Exercise:
Print out the data below in full, exactly as written.

Provided data:
=====
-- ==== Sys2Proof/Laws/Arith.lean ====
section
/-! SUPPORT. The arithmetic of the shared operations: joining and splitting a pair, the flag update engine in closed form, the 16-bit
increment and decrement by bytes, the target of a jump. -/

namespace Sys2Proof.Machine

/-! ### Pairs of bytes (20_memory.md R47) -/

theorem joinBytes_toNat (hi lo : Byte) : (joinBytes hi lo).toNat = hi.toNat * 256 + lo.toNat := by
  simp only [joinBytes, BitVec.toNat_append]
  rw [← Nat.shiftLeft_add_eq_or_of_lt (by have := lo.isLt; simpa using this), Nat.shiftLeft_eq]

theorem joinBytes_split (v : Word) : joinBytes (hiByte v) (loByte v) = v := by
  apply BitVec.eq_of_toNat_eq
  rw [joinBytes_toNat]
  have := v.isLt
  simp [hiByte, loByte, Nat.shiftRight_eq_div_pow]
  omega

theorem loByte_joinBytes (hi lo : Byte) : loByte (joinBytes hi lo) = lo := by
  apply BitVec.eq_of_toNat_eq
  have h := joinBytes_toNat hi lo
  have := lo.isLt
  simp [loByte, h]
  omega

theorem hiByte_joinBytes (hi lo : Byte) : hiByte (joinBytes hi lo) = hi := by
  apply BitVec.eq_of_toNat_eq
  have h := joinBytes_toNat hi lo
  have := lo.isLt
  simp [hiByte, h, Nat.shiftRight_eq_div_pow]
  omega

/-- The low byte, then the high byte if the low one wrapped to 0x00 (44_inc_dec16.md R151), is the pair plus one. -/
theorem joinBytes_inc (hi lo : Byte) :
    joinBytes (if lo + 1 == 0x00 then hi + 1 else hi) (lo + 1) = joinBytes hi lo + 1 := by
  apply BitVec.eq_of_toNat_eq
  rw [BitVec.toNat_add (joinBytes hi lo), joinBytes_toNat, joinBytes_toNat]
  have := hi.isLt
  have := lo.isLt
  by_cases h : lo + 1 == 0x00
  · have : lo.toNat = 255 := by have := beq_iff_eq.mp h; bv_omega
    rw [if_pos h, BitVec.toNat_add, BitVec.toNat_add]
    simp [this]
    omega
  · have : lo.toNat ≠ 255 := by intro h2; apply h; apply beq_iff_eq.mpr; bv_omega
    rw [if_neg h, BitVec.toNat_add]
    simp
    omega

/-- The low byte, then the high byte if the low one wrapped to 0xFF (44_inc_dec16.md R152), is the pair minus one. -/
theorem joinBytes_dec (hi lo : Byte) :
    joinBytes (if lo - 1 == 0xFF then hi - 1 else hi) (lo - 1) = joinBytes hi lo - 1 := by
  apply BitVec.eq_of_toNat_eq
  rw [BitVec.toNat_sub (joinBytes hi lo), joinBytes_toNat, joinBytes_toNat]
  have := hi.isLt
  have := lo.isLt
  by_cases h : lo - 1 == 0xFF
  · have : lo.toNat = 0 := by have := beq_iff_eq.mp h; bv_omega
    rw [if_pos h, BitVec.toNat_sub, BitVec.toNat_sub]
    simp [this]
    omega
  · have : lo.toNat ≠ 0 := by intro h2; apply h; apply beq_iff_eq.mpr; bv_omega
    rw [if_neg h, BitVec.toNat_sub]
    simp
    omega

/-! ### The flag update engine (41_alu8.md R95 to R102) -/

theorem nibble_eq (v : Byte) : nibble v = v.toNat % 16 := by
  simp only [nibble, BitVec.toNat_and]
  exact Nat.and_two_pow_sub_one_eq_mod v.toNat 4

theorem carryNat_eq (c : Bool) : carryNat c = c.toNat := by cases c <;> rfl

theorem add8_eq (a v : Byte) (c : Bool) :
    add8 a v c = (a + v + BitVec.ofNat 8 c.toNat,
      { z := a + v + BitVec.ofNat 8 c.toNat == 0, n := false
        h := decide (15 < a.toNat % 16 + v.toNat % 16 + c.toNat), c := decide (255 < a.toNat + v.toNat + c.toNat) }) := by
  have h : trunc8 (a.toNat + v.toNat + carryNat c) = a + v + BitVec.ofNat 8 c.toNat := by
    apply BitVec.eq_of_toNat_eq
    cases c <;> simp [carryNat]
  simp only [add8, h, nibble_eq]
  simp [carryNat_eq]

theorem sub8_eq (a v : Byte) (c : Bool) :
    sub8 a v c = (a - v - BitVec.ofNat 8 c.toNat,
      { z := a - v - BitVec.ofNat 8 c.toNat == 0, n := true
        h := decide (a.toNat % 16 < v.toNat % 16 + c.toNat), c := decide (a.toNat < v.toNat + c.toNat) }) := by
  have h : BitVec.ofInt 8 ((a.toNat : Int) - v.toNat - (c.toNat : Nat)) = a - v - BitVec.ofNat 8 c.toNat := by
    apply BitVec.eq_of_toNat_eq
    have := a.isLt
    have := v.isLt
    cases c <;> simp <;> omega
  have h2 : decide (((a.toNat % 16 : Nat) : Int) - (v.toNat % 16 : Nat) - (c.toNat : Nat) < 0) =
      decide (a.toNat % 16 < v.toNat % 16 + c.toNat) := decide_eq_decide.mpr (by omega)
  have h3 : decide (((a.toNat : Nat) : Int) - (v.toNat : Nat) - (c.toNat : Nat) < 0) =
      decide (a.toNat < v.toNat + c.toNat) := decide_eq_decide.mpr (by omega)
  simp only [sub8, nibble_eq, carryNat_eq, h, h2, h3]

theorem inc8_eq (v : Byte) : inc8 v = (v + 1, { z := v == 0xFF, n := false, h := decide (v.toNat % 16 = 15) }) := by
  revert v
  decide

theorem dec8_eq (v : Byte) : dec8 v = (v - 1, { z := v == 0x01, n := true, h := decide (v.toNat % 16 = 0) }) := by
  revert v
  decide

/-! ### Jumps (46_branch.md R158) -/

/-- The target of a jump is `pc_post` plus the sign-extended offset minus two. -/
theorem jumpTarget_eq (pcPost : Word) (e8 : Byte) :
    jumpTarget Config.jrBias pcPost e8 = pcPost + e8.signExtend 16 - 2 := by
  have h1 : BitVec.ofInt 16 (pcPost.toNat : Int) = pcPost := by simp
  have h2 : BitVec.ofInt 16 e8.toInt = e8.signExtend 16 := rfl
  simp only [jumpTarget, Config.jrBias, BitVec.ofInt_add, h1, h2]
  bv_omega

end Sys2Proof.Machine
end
=====
Reply to the exercise:
-- ==== Sys2Proof/Laws/Arith.lean ====
section
/-! SUPPORT. The arithmetic of the shared operations: joining and splitting a pair, the flag update engine in closed form, the 16-bit
increment and decrement by bytes, the target of a jump. -/

namespace Sys2Proof.Machine

/-! ### Pairs of bytes (20_memory.md R47) -/

theorem joinBytes_toNat (hi lo : Byte) : (joinBytes hi lo).toNat = hi.toNat * 256 + lo.toNat := by
  simp only [joinBytes, BitVec.toNat_append]
  rw [← Nat.shiftLeft_add_eq_or_of_lt (by have := lo.isLt; simpa using this), Nat.shiftLeft_eq]

theorem joinBytes_split (v : Word) : joinBytes (hiByte v) (loByte v) = v := by
  apply BitVec.eq_of_toNat_eq
  rw [joinBytes_toNat]
  have := v.isLt
  simp [hiByte, loByte, Nat.shiftRight_eq_div_pow]
  omega

theorem loByte_joinBytes (hi lo : Byte) : loByte (joinBytes hi lo) = lo := by
  apply BitVec.eq_of_toNat_eq
  have h := joinBytes_toNat hi lo
  have := lo.isLt
  simp [loByte, h]
  omega

theorem hiByte_joinBytes (hi lo : Byte) : hiByte (joinBytes hi lo) = hi := by
  apply BitVec.eq_of_toNat_eq
  have h := joinBytes_toNat hi lo
  have := lo.isLt
  simp [hiByte, h, Nat.shiftRight_eq_div_pow]
  omega

/-- The low byte, then the high byte if the low one wrapped to 0x00 (44_inc_dec16.md R151), is the pair plus one. -/
theorem joinBytes_inc (hi lo : Byte) :
    joinBytes (if lo + 1 == 0x00 then hi + 1 else hi) (lo + 1) = joinBytes hi lo + 1 := by
  apply BitVec.eq_of_toNat_eq
  rw [BitVec.toNat_add (joinBytes hi lo), joinBytes_toNat, joinBytes_toNat]
  have := hi.isLt
  have := lo.isLt
  by_cases h : lo + 1 == 0x00
  · have : lo.toNat = 255 := by have := beq_iff_eq.mp h; bv_omega
    rw [if_pos h, BitVec.toNat_add, BitVec.toNat_add]
    simp [this]
    omega
  · have : lo.toNat ≠ 255 := by intro h2; apply h; apply beq_iff_eq.mpr; bv_omega
    rw [if_neg h, BitVec.toNat_add]
    simp
    omega

/-- The low byte, then the high byte if the low one wrapped to 0xFF (44_inc_dec16.md R152), is the pair minus one. -/
theorem joinBytes_dec (hi lo : Byte) :
    joinBytes (if lo - 1 == 0xFF then hi - 1 else hi) (lo - 1) = joinBytes hi lo - 1 := by
  apply BitVec.eq_of_toNat_eq
  rw [BitVec.toNat_sub (joinBytes hi lo), joinBytes_toNat, joinBytes_toNat]
  have := hi.isLt
  have := lo.isLt
  by_cases h : lo - 1 == 0xFF
  · have : lo.toNat = 0 := by have := beq_iff_eq.mp h; bv_omega
    rw [if_pos h, BitVec.toNat_sub, BitVec.toNat_sub]
    simp [this]
    omega
  · have : lo.toNat ≠ 0 := by intro h2; apply h; apply beq_iff_eq.mpr; bv_omega
    rw [if_neg h, BitVec.toNat_sub]
    simp
    omega

/-! ### The flag update engine (41_alu8.md R95 to R102) -/

theorem nibble_eq (v : Byte) : nibble v = v.toNat % 16 := by
  simp only [nibble, BitVec.toNat_and]
  exact Nat.and_two_pow_sub_one_eq_mod v.toNat 4

theorem carryNat_eq (c : Bool) : carryNat c = c.toNat := by cases c <;> rfl

theorem add8_eq (a v : Byte) (c : Bool) :
    add8 a v c = (a + v + BitVec.ofNat 8 c.toNat,
      { z := a + v + BitVec.ofNat 8 c.toNat == 0, n := false
        h := decide (15 < a.toNat % 16 + v.toNat % 16 + c.toNat), c := decide (255 < a.toNat + v.toNat + c.toNat) }) := by
  have h : trunc8 (a.toNat + v.toNat + carryNat c) = a + v + BitVec.ofNat 8 c.toNat := by
    apply BitVec.eq_of_toNat_eq
    cases c <;> simp [carryNat]
  simp only [add8, h, nibble_eq]
  simp [carryNat_eq]

theorem sub8_eq (a v : Byte) (c : Bool) :
    sub8 a v c = (a - v - BitVec.ofNat 8 c.toNat,
      { z := a - v - BitVec.ofNat 8 c.toNat == 0, n := true
        h := decide (a.toNat % 16 < v.toNat % 16 + c.toNat), c := decide (a.toNat < v.toNat + c.toNat) }) := by
  have h : BitVec.ofInt 8 ((a.toNat : Int) - v.toNat - (c.toNat : Nat)) = a - v - BitVec.ofNat 8 c.toNat := by
    apply BitVec.eq_of_toNat_eq
    have := a.isLt
    have := v.isLt
    cases c <;> simp <;> omega
  have h2 : decide (((a.toNat % 16 : Nat) : Int) - (v.toNat % 16 : Nat) - (c.toNat : Nat) < 0) =
      decide (a.toNat % 16 < v.toNat % 16 + c.toNat) := decide_eq_decide.mpr (by omega)
  have h3 : decide (((a.toNat : Nat) : Int) - (v.toNat : Nat) - (c.toNat : Nat) < 0) =
      decide (a.toNat < v.toNat + c.toNat) := decide_eq_decide.mpr (by omega)
  simp only [sub8, nibble_eq, carryNat_eq, h, h2, h3]

theorem inc8_eq (v : Byte) : inc8 v = (v + 1, { z := v == 0xFF, n := false, h := decide (v.toNat % 16 = 15) }) := by
  revert v
  decide

theorem dec8_eq (v : Byte) : dec8 v = (v - 1, { z := v == 0x01, n := true, h := decide (v.toNat % 16 = 0) }) := by
  revert v
  decide

/-! ### Jumps (46_branch.md R158) -/

/-- The target of a jump is `pc_post` plus the sign-extended offset minus two. -/
theorem jumpTarget_eq (pcPost : Word) (e8 : Byte) :
    jumpTarget Config.jrBias pcPost e8 = pcPost + e8.signExtend 16 - 2 := by
  have h1 : BitVec.ofInt 16 (pcPost.toNat : Int) = pcPost := by simp
  have h2 : BitVec.ofInt 16 e8.toInt = e8.signExtend 16 := rfl
  simp only [jumpTarget, Config.jrBias, BitVec.ofInt_add, h1, h2]
  bv_omega

end Sys2Proof.Machine
end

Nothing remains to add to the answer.